[Saved entries]
-- ==== Sys2Proof/Machine/Launches.lean ====
section
/-! DEFINITION. The scheduler's acceptance of launch records, its rejections, and event records (spec 02 R41, R42, R44; 10 R294; 12 R328 to R333, R350; 16 R456). -/

namespace Sys2Proof.Machine

/-- n bits of a number from bit lo up. -/
def bitsAt (w lo n : Nat) : Nat := w / 2 ^ lo % 2 ^ n

/-- The region entry i of a launch record (R331). -/
def regionAt (r i : Nat) : Region :=
  let e := bitsAt r (128 * i + 256) 128
  { present := e.testBit 127, write := e.testBit 126, len := bitsAt e 72 48, base := BitVec.ofNat 72 e }

/-- The regions of a launch record (R331). -/
def regionsOf (r : Nat) : List Region := (List.range 6).map (regionAt r)

/-- The bits of a launch record that must be zero (R331). -/
def launchRsv (r : Nat) : Bool :=
  bitsAt r 160 24 == 0 && bitsAt r 66 6 == 0 && bitsAt r 41 23 == 0 && bitsAt r 0 32 == 0 &&
  (List.range 6).all (fun i => bitsAt r (128 * i + 376) 6 == 0)

/-- The conditions of one region entry (R331). -/
def regionOk (e : Region) : Bool :=
  if e.present then e.len != 0 && decide (e.base.toNat + e.len ≤ 0xFFFF * 2 ^ 56) else e.len == 0

/-- Whether two regions overlap and one of them is marked write (R44). -/
def regionsClash (a b : Region) : Bool :=
  a.present && b.present && (a.write || b.write) &&
  decide (a.base.toNat < b.base.toNat + b.len ∧ b.base.toNat < a.base.toNat + a.len)

/-- The members of a gang of an image (R46, R47). -/
def Image.ncores (g : Image) : Nat := g.cores.length

/-- The width of a width code; code 3 is none (R34). -/
def widthOf (c : Nat) : Option Nat := match c with | 0 => some 1 | 1 => some 2 | 2 => some 4 | _ => none

namespace State

/-! ### Event records (R326, R328) -/

/-- An event record written into its context's event queue, or discarded and counted in LOST (R326, R328, log entry 65). -/
def postEvent (s : State) (h ty : Nat) (word : BitVec 64) (seq stream : Nat) (sid : Option Nat) : State :=
  let lost := (s.hctx h).lost
  let rec_ := leBytes 32 (packBits [(word.toNat, 64), (seq, 48), (stream, 2), (0, 14), (lost, 32), (0, 16),
    (sid.getD 0, 12), (if sid.isNone then 1 else 0, 1), (0, 59), (ty, 8)])
  match s.ringPut h 4 rec_ with
  | some s => s.modHctx h (fun c => { c with lost := 0 })
  | none => s.modHctx h (fun c => { c with lost := min (lost + 1) (2 ^ 32 - 1) })

/-! ### Records about contexts and streams (R435, R436) -/

/-- A record about a context and one of its streams, with no strand (R436). -/
def ctxRecord (h code stream aux info : Nat) : FaultRec :=
  { va := 0, info := info, aux := aux, handle := 0, bundle := 0, seq := 0, stream := stream, hc := h, member := 0, core := 0
    strand := 0, slot := 15, cls := classOf code, code := code, stamp := 0, fsect := 0, launch := none, op := none, copy := none }

/-- A record rejected: a launch-rejected record and no completion (R42). -/
def reject (s : State) (h stream reason : Nat) : State := s.raise h (ctxRecord h 0x30 stream stream reason)

/-! ### Acceptance (R332) -/

/-- Launches accepted and not COMPLETE. -/
def journal (s : State) : List Launch := s.launches.filter (fun l => l.st != .complete)

/-- The lowest-numbered free save areas of a context, when there are n of them (R456). -/
def freeAreas (s : State) (h n : Nat) : Option (List Nat) :=
  let used := (s.journal.filter (fun l => l.hc == h)).flatMap (·.areas)
  let free := ((List.range (used.length + n)).filter (fun a => a < (s.hctx h).saven && !used.contains a)).take n
  if free.length = n then some free else none

/-- The start vector a record names: the image's START section, or NCORES words at STARTVA (R331, R332). -/
def startVector (s : State) (h : Nat) (g : Image) (r : Nat) : Option (List Word32) :=
  let va := bitsAt r 184 72
  if va = 0 then some g.starts
  else if va % 4 ≠ 0 then none
  else (s.sysRead h va (4 * g.ncores)).map wordsOf

/-- What the scheduler reads of a context's memory to take a record: its start vector (R332). -/
def startReads (s : State) (h r : Nat) : List (Nat × Nat × Nat) :=
  let va := bitsAt r 184 72
  match s.images.find? (fun g => g.handle == bitsAt r 128 32 && g.hc == h) with
  | some g => if va = 0 then [] else [(h, va, 4 * g.ncores)]
  | none => []

/-- Whether a copy-schedule entry stays within the regions a record gives (R294, log entry 59). -/
def schedFits (regs : List Region) (e : SchedEnt) : Bool :=
  let fits (code off : Nat) : Bool := decide (6 ≤ code) ||
    (match regs[code]? with
     | some r => r.present && decide (off + e.len ≤ r.len)
     | none => false)
  fits e.sbase e.soff && fits e.dbase e.doff

/-- The conditions of R331, R332, R96 and R294 on a record: its image and start vector, or the reason of R435 for which it is malformed (log entry 53). -/
def checkLaunch (s : State) (h stream : Nat) (seq : Nat) (r : Nat) : Except Nat (Image × List Word32) :=
  let regs := regionsOf r
  let c := s.hctx h
  if !(launchRsv r && regs.all regionOk && bitsAt r 38 2 != 3 && bitsAt r 72 6 == h && bitsAt r 78 2 == stream &&
      bitsAt r 80 48 == seq && ((c.rings.toList.getD (bitsAt r 64 2) Ring.reset).logd != 0) &&
      (!r.testBit 32 || bitsAt r 33 3 == 0)) then .error 1
  else match s.images.find? (fun g => g.handle == bitsAt r 128 32 && g.hc == h) with
    | none => .error 2
    | some g =>
        if widthOf (bitsAt r 36 2) ≠ some g.width ∨ r.testBit 32 = g.clgang ∨
            (g.clgang ∧ g.ncores * g.width ≠ (bitsAt r 33 3 + 1) * 4) then .error 3
        else if !(regs.zip g.footprint).all (fun e =>
            !e.1.present || (e.2.2 != 0 && e.2.1 == e.1.write && decide (e.1.len ≤ e.2.2))) then .error 5
        else match s.startVector h g r with
          | none => .error 4
          | some st =>
              if !(st.zip g.cores).all (fun e => e.2.segs.any (fun x => x.start == e.1)) then .error 4
              else if !g.cores.all (fun k => k.sched.all (schedFits regs)) then .error 6
              else .ok (g, st)

/-- The lowest journal entry that no launch holds (R333, log entry 92). -/
def freeSlot (s : State) : Nat :=
  ((List.range (s.launches.length + 1)).find? (fun i => !s.launches.any (fun l => l.st != .complete && l.jslot == i))).getD 0

/-- The bytes of a journal entry: the record, the start vector, SEQ (R332, log entry 92). -/
def journalBytes (r : Nat) (starts : List Word32) (seq : BitVec 48) : List Byte :=
  let sv := starts.flatMap (fun w => leBytes 4 w.toNat)
  leBytes 128 r ++ sv ++ List.replicate (128 - sv.length) 0 ++ leBytes 8 seq.toNat

/-- A journal entry written in both copies (R332 step 1, R333). -/
def writeJournal (s : State) (slot : Nat) (bs : List Byte) : State :=
  let at_ := Config.journalBase + Config.journalStride * slot
  { s with mem := (s.mem.write at_ bs).write (at_ + Config.journalCopy) bs }

/-- The record slots of save areas cleared, as their allocation does (R64). -/
def clearRecords (s : State) (h : Nat) (areas : List Nat) : State :=
  areas.foldl (fun s a =>
    (s.sysWrite h ((s.hctx h).saveva.toNat + Config.saveStride * a) (List.replicate 64 0)).getD s) s

/-- A launch accepted into the journal, in its four steps, with its edges and its save areas (R44, R64, R332, R429, R456). -/
def accept (s : State) (h stream : Nat) (r : Nat) (g : Image) (starts : List Word32) (areas : List Nat) (fromNotify : Bool) : State :=
  let c := s.hctx h
  let seq := (c.streams.toList.getD stream StreamD.reset).nextseq
  let regs := regionsOf r
  let edges := (s.journal.filter (fun l => l.hc == h && l.regions.any (fun a => regs.any (regionsClash a)))).map (·.id)
  let (id, s) := s.newId
  let slot := s.freeSlot
  let s := (s.writeJournal slot (journalBytes r starts seq)).clearRecords h areas
  let l : Launch :=
    { id := id, hc := h, stream := stream, seq := seq, cring := bitsAt r 64 2, cls := bitsAt r 38 2, width := g.width
      ncl := bitsAt r 33 3, single := r.testBit 32, image := g.handle, csched := r.testBit 40, regions := regs, starts := starts
      st := if edges.isEmpty then .ready else .waiting, edges := edges, gang := 0, members := [], bars := Vector.replicate 16 (0, 0)
      pushes := [], areas := areas, everSusp := false, replays := 0, side := false, status := none, waited := false
      notify := fromNotify, thermal := false, markAt := none, hostVer := false, wdog := c.wdog
      owed := none, jslot := slot }
  let s := s.modHctx h (fun c => { c with
    acct := c.acct.set 0 (c.acct[0] + 1)
    streams := if hs : stream < 4 then c.streams.set stream { c.streams[stream] with nextseq := seq + 1 } else c.streams })
  { s with launches := s.launches ++ [l] }

/-- Whether the journal has room for another launch (R333). -/
def journalRoom (s : State) : Bool := decide (s.journal.length < Config.journalEntries)

/-- A ring or notify record taken: accepted, or rejected; nothing while the journal or the save areas are full (R42, R332, R333, R456, log entry 81). -/
def takeRecord (s : State) (h stream : Nat) (r : Nat) (fromNotify : Bool) : Option State :=
  let seq := if fromNotify then 0 else ((s.hctx h).streams.toList.getD stream StreamD.reset).nextseq.toNat
  if !s.journalRoom then none
  else match s.checkLaunch h stream seq r with
    | .error e => some (s.reject h stream e)
    | .ok (g, st) =>
        match s.freeAreas h g.ncores with
        | none => none
        | some as => some (s.accept h stream r g st as fromNotify)

/-- Whether a stream owes an ADMIN record, so that no further record is taken from it (R437). -/
def owesAdmin (s : State) (h stream : Nat) : Bool :=
  (s.hctx h).waiting.any (fun r => r.cls == 5 && r.stream == stream)

/-- A record handed over by LAUNCH: the result and the state (R350, log entry 53). -/
def deviceLaunch (s : State) (h : Nat) (r : Nat) : XWord × State :=
  let stream := bitsAt r 78 2
  let d := (s.hctx h).streams.toList.getD stream StreamD.reset
  let bad : XWord := 0x8000000000000001
  let full : XWord := 0x8000000000000002
  if bitsAt r 72 6 ≠ h ∨ d.mode ≠ 2 ∨ bitsAt r 80 48 ≠ 0 then (bad, s.reject h stream 1)
  else if !s.journalRoom then (full, s)
  else match s.checkLaunch h stream 0 r with
    | .error e => (bad, s.reject h stream e)
    | .ok (g, st) =>
        match s.freeAreas h g.ncores with
        | none => (full, s)
        | some as => (d.nextseq.setWidth 64, s.accept h stream r g st as false)

end State

end Sys2Proof.Machine
end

** WORK INSTRUCTION **
Every line from the first entry to the line containing "none (R34). -/" should be transcribed exactly, and nothing beyond it.

** ANSWER SPACE **
-- ==== Sys2Proof/Machine/Launches.lean ====
section
/-! DEFINITION. The scheduler's acceptance of launch records, its rejections, and event records (spec 02 R41, R42, R44; 10 R294; 12 R328 to R333, R350; 16 R456). -/

namespace Sys2Proof.Machine

/-- n bits of a number from bit lo up. -/
def bitsAt (w lo n : Nat) : Nat := w / 2 ^ lo % 2 ^ n

/-- The region entry i of a launch record (R331). -/
def regionAt (r i : Nat) : Region :=
  let e := bitsAt r (128 * i + 256) 128
  { present := e.testBit 127, write := e.testBit 126, len := bitsAt e 72 48, base := BitVec.ofNat 72 e }

/-- The regions of a launch record (R331). -/
def regionsOf (r : Nat) : List Region := (List.range 6).map (regionAt r)

/-- The bits of a launch record that must be zero (R331). -/
def launchRsv (r : Nat) : Bool :=
  bitsAt r 160 24 == 0 && bitsAt r 66 6 == 0 && bitsAt r 41 23 == 0 && bitsAt r 0 32 == 0 &&
  (List.range 6).all (fun i => bitsAt r (128 * i + 376) 6 == 0)

/-- The conditions of one region entry (R331). -/
def regionOk (e : Region) : Bool :=
  if e.present then e.len != 0 && decide (e.base.toNat + e.len ≤ 0xFFFF * 2 ^ 56) else e.len == 0

/-- Whether two regions overlap and one of them is marked write (R44). -/
def regionsClash (a b : Region) : Bool :=
  a.present && b.present && (a.write || b.write) &&
  decide (a.base.toNat < b.base.toNat + b.len ∧ b.base.toNat < a.base.toNat + a.len)

/-- The members of a gang of an image (R46, R47). -/
def Image.ncores (g : Image) : Nat := g.cores.length

/-- The width of a width code; code 3 is none (R34). -/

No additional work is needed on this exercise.